KPK Usut Dugaan Penghilangan Bukti Korupsi Kuota Haji 2024, Bos Maktour Terancam Dipanggil!

Komisi Pemberantasan Korupsi (KPK) mengungkap indikasi kuat adanya upaya menghilangkan barang bukti dalam kasus dugaan korupsi kuota haji tahun 2024. Temuan ini muncul setelah penggeledahan di kantor Maktour Travel.

Meskipun belum merinci jenis barang bukti yang dimaksud, KPK menegaskan tidak akan ragu menjerat pihak-pihak yang terbukti menghalangi proses penyidikan, termasuk melalui penghilangan barang bukti, dengan pasal obstruction of justice.

KPK membuka peluang untuk memanggil pemilik Maktour, Fuad Hasan Masyhur, guna dimintai keterangan lebih lanjut. Saat ini, Fuad termasuk dalam daftar pihak yang dicegah bepergian ke luar negeri, bersama dengan mantan Menteri Agama Yaqut Cholil Qoumas dan mantan Staf Khususnya, Ishfah Abidal Aziz. Langkah ini diambil untuk memastikan kelancaran proses penyidikan.

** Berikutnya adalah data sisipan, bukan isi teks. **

/-- A request at the queue (R136, R137, R139): it merges into a WAITING entry alike; while the path is held and not
preempted it is inserted in its rank, displaces the lowest-ranked WAITING entry of a full queue when its class is
better, and is dropped otherwise. A CLEARANCE request inserted over a lower class on the path preempts it: the old
entry waits again without its ticket, with one CLIP-CANCEL notice, and the CLEARANCE holds the path with the next
ticket and its scene in the ALERT layer. That the two changes of the path entry make one change of that layer, to the
new entry's scene, is the model's reading (notes/assumptions/14.md): R147 has the scene told at each change of the
path entry. -/
def Obligations.AnnounceQueueRules : Prop :=
  (∀ (e : Entry) (list : List Entry), ∃ before after, list = before ++ after ∧
    insertRanked e list = before ++ e :: after ∧ (∀ w ∈ before, ¬ ranksBefore e w) ∧
    ∀ w rest, after = w :: rest → ranksBefore e w) ∧
  ∀ (s : State) (q : AnnRequest) (e new : Entry), s.announce.path = some e → e.state ≠ .waiting →
    new = { cls := q.cls, clip := q.clip, mask := q.mask, origin := q.origin, scene := q.scene, state := .waiting,
            ticket := none, arrival := s.announce.nextArrival, chime := none, maxSeconds := 0 } →
    ((∃ w ∈ s.announce.waiting, w.clip = q.clip ∧ w.cls = q.cls) →
      announceRequest q s = { s with announce := { s.announce with waiting := s.announce.waiting.map fun w =>
        if w.clip = q.clip ∧ w.cls = q.cls then { w with mask := w.mask ||| q.mask } else w } }) ∧
    ((∀ w ∈ s.announce.waiting, ¬ (w.clip = q.clip ∧ w.cls = q.cls)) →
      (q.cls ≠ .clearance ∨ e.cls = .clearance) →
      (s.announce.waiting.length < 7 →
        announceRequest q s = { s with announce := { s.announce with
          waiting := insertRanked new s.announce.waiting, nextArrival := s.announce.nextArrival + 1 } }) ∧
      (∀ others worst, s.announce.waiting = others ++ [worst] → 7 ≤ s.announce.waiting.length →
        (q.cls.code < worst.cls.code →
          announceRequest q s = { notify (.announceDisplaced worst.cls worst.clip worst.origin) s with
            announce := { s.announce with
              waiting := insertRanked new others, nextArrival := s.announce.nextArrival + 1 } }) ∧
        (worst.cls.code ≤ q.cls.code →
          announceRequest q s = notify (.announceDropped q.cls q.clip q.origin) s))) ∧
    ((∀ w ∈ s.announce.waiting, w.cls ≠ .clearance ∧ ¬ (w.clip = e.clip ∧ w.cls = e.cls)) → q.cls = .clearance →
      e.cls ≠ .clearance → e.state ≠ .chimeOnly → s.announce.waiting.length < 7 → s.link.state = .up →
      ∃ p, (announceRequest q s).announce.path = some p ∧ p.cls = .clearance ∧ p.clip = q.clip ∧ p.mask = q.mask ∧
        p.arrival = s.announce.nextArrival ∧ p.ticket = some (nextTicket s.announce.tickets) ∧
        (announceRequest q s).announce.waiting = insertRanked
          { e with state := .waiting, ticket := none, chime := none, maxSeconds := 0 } s.announce.waiting ∧
        (announceRequest q s).manage = (notify (.clipCancel (e.ticket.getD 0)) s).manage ∧
        relit s.lighting { s.lighting with alert := q.scene } (announceRequest q s).lighting)

/-- CANCEL (R145, R146): by ticket, the running path entry that carries it ends with one CLIP-CANCEL notice and both
timers stop, and any other ticket is NOT-FOUND; by class, the WAITING entries of the class go without a notice, the
path entry of the class ends too, a chime-only one without a notice, and a class with no entry is NOT-FOUND. While the
link is UP, the best WAITING entry takes the path that a cancelled entry leaves, and a path left IDLE grants a
REQUESTED live (R129, R145). The ALERT layer is released with the path entry, and the lamps are resolved where it
changes (R147, R157). That an entry which leaves and the next which starts make one change of that layer is the
model's reading (notes/assumptions/14.md): R147 has the scene told at each change of the path entry and of the path
state to or from IDLE. Ticket 0 and a class outside the four are BAD-FIELD. -/
def Obligations.CancelRemovesEntries : Prop :=
  (∀ (s : State) (e : Entry), s.announce.path = some e → s.link.state = .up →
    entryEnded (if e.state = .chimeOnly then [] else [.clipCancel (e.ticket.getD 0)])
      (if e.state = .startingChime ∨ e.state = .chimeOnly then stopChime s else s) (cancelPath e s)) ∧
  ∀ (s : State) (r : Request) (rest : List Request) (b : Byte), headIs r rest s → r.kind = 5#8 →
    (r.params = [0#8, 0#8] → exec .cancelByTicket s = .next (answered r rest .badField [] s)) ∧
    (r.params = [0#8, b] → b ≠ 0#8 →
      (∀ e, s.announce.path = some e → e.state = .chimeOnly ∨ e.ticket ≠ some b.toNat) →
      exec .cancelByTicket s = .next (answered r rest .notFound [] s)) ∧
    (∀ e, r.params = [0#8, b] → b ≠ 0#8 → s.announce.path = some e → e.state ≠ .chimeOnly →
      e.ticket = some b.toNat →
      exec .cancelByTicket s = .next (addReply { tag := r.tag, kind := r.kind, code := .done, data := [] }
        (cancelPath e (setRequests rest s))) ∧
      (s.announce.waiting = [] → s.segment.live ≠ .requested → ∃ t, exec .cancelByTicket s = .next t ∧
        t.announce = { s.announce with path := none, startTimer := none, durationTimer := none } ∧
        t.mix = (if e.state = .startingChime then stopChime s else s).mix ∧
        relit s.lighting { s.lighting with alert := none } t.lighting ∧
        t.manage = (answered r rest .done [] (notify (.clipCancel b.toNat) s)).manage ∧
        t = { s with announce := t.announce, mix := t.mix, lighting := t.lighting, manage := t.manage })) ∧
    (r.params = [1#8, b] → 3 < b.toNat → exec .cancelByClass s = .next (answered r rest .badField [] s)) ∧
    (∀ cls, r.params = [1#8, b] → AnnClass.ofCode b.toNat = some cls →
      (∀ e, s.announce.path = some e → e.cls ≠ cls) →
      exec .cancelByClass s = .next
        { answered r rest (if (s.announce.waiting.any fun w => decide (w.cls = cls)) then .done else .notFound) [] s with
          announce := { s.announce with waiting := s.announce.waiting.filter fun w => decide (w.cls ≠ cls) } }) ∧
    (∀ cls e, r.params = [1#8, b] → AnnClass.ofCode b.toNat = some cls → s.announce.path = some e → e.cls = cls →
      exec .cancelByClass s = .next (addReply { tag := r.tag, kind := r.kind, code := .done, data := [] }
        (cancelPath e (setWaiting (s.announce.waiting.filter fun w => !decide (w.cls = cls))
          (setRequests rest s)))) ∧
      ((∀ w ∈ s.announce.waiting, w.cls = cls) → s.segment.live ≠ .requested →
        ∃ t, exec .cancelByClass s = .next t ∧
          t.announce = { s.announce with path := none, waiting := [], startTimer := none, durationTimer := none } ∧
          t.mix = (if e.state = .startingChime ∨ e.state = .chimeOnly then stopChime s else s).mix ∧
          relit s.lighting { s.lighting with alert := none } t.lighting ∧
          t.manage = (answered r rest .done []
            (if e.state = .chimeOnly then s else notify (.clipCancel (e.ticket.getD 0)) s)).manage ∧
          t = { s with announce := t.announce, mix := t.mix, lighting := t.lighting, manage := t.manage }))

/-- The announcement timers (R145): the start timer, run out, ends a STARTING-CLIP entry with CLIP-FAILED for reason
NO-START, the maximum-duration timer a PLAYING entry with CLIP-ENDED for reason TIMEOUT and CLIP-CANCEL; in any other
path state, and with time left, they change nothing. An END report for the ticket of an entry in STARTING-CLIP or
PLAYING ends it with CLIP-ENDED for reason END (R144), and the chime's end ends a CHIME-ONLY run (R150). The best
WAITING entry then takes the path, and a path left IDLE grants a REQUESTED live; the ALERT layer takes the scene of
the path entry, or none, and the lamps are resolved where it changes (R147, R157). The chime's end moves
STARTING-CHIME to STARTING-CLIP with the start timer at 250 ms (R142), and the first kept block of its ticket moves
STARTING-CLIP to PLAYING with the maximum-duration timer at its seconds (R143). That an entry which leaves and the
next which starts make one change of the ALERT layer is the model's reading (notes/assumptions/14.md): R147 has the
scene told at each change of the path entry and of the path state to or from IDLE. That an event the state rules out
changes nothing is the model's choice (notes/assumptions/6.md). -/
def Obligations.AnnouncementTimersEndEntry : Prop :=
  (∀ s : State, s.announce.path = none →
    exec .startTimerExpiry s = .next s ∧ exec .maximumDurationExpiry s = .next s ∧ chimeEnded s = s ∧
      ∀ ticket, blockKept ticket s = s ∧ endReported ticket s = s) ∧
  ∀ (s : State) (e : Entry), s.announce.path = some e →
    (e.state ≠ .startingClip ∨ s.announce.startTimer ≠ some 0 → exec .startTimerExpiry s = .next s) ∧
    (e.state ≠ .playing ∨ s.announce.durationTimer ≠ some 0 → exec .maximumDurationExpiry s = .next s) ∧
    (s.link.state = .up → ∀ (command : Instr) (notices : List Notice),
      ((command = .startTimerExpiry ∧ e.state = .startingClip ∧ s.announce.startTimer = some 0 ∧
          notices = [.clipFailed (e.ticket.getD 0) e.clip e.cls .noStart]) ∨
        (command = .maximumDurationExpiry ∧ e.state = .playing ∧ s.announce.durationTimer = some 0 ∧
          notices = [.clipEnded (e.ticket.getD 0) e.clip e.cls .timeout, .clipCancel (e.ticket.getD 0)])) →
      ∃ t, exec command s = .next t ∧ entryEnded notices s t) ∧
    (∀ ticket, (¬ ticketRuns s ticket → endReported ticket s = s) ∧
      (s.link.state = .up → ticketRuns s ticket →
        entryEnded [.clipEnded ticket e.clip e.cls .endMark] s (endReported ticket s))) ∧
    (e.state = .startingChime → chimeEnded s = { s with announce := { s.announce with
      path := some { e with state := .startingClip }, startTimer := some (Config.ms 250), durationTimer := none } }) ∧
    (e.state = .chimeOnly → s.link.state = .up → s.announce.startTimer = none → s.announce.durationTimer = none →
      entryEnded [] s (chimeEnded s)) ∧
    (e.state ≠ .startingChime → e.state ≠ .chimeOnly → chimeEnded s = s) ∧
    ∀ ticket,
      (e.state = .startingClip → e.ticket = some ticket → blockKept ticket s = { s with announce := { s.announce with
        path := some { e with state := .playing }, startTimer := none
        durationTimer := some (Config.ms (e.maxSeconds * 1000)) } }) ∧
      (e.state ≠ .startingClip ∨ e.ticket ≠ some ticket → blockKept ticket s = s)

"Pemanggilan dan pemeriksaan akan dilakukan. KPK telah melakukan pencegahan ke luar negeri agar pihak terkait bisa mengikuti proses penyidikan dengan baik," ujar Juru Bicara KPK, Budi Prasetyo.

Kasus dugaan korupsi kuota haji ini telah ditingkatkan statusnya dari penyelidikan ke penyidikan. KPK memperkirakan kerugian negara mencapai lebih dari Rp 1 triliun. Angka ini berasal dari perhitungan internal KPK yang telah didiskusikan dengan Badan Pemeriksa Keuangan (BPK).

Kasus ini bermula dari penambahan kuota haji sebanyak 20.000 jemaah dari Arab Saudi, yang kemudian dibagi dua untuk haji reguler dan haji khusus. KPK menduga pengalihan setengah kuota tambahan untuk haji khusus tidak sesuai dengan Undang-Undang Haji yang mengatur kuota haji khusus sebesar 8% dari total kuota.

KPK tengah mendalami pihak yang bertanggung jawab atas penyusunan Surat Keputusan (SK) pengaturan kuota haji tambahan tersebut. Selain itu, KPK juga mencurigai adanya aliran dana kepada oknum di Kementerian Agama (Kemenag) saat itu, dengan perkiraan fee antara 2.600 hingga 7.000 USD per kuota.

"Kami sedang menghitung fee-nya berapa. Kisaran antara 2.600 sampai 7.000 USD per kuota," ungkap Pelaksana Tugas (Plt) Deputi Penindakan dan Eksekusi KPK, Asep Guntur Rahayu.

KPK menegaskan akan terus mengusut tuntas kasus ini dan akan memberikan informasi terbaru sebagai bentuk transparansi dalam penegakan hukum.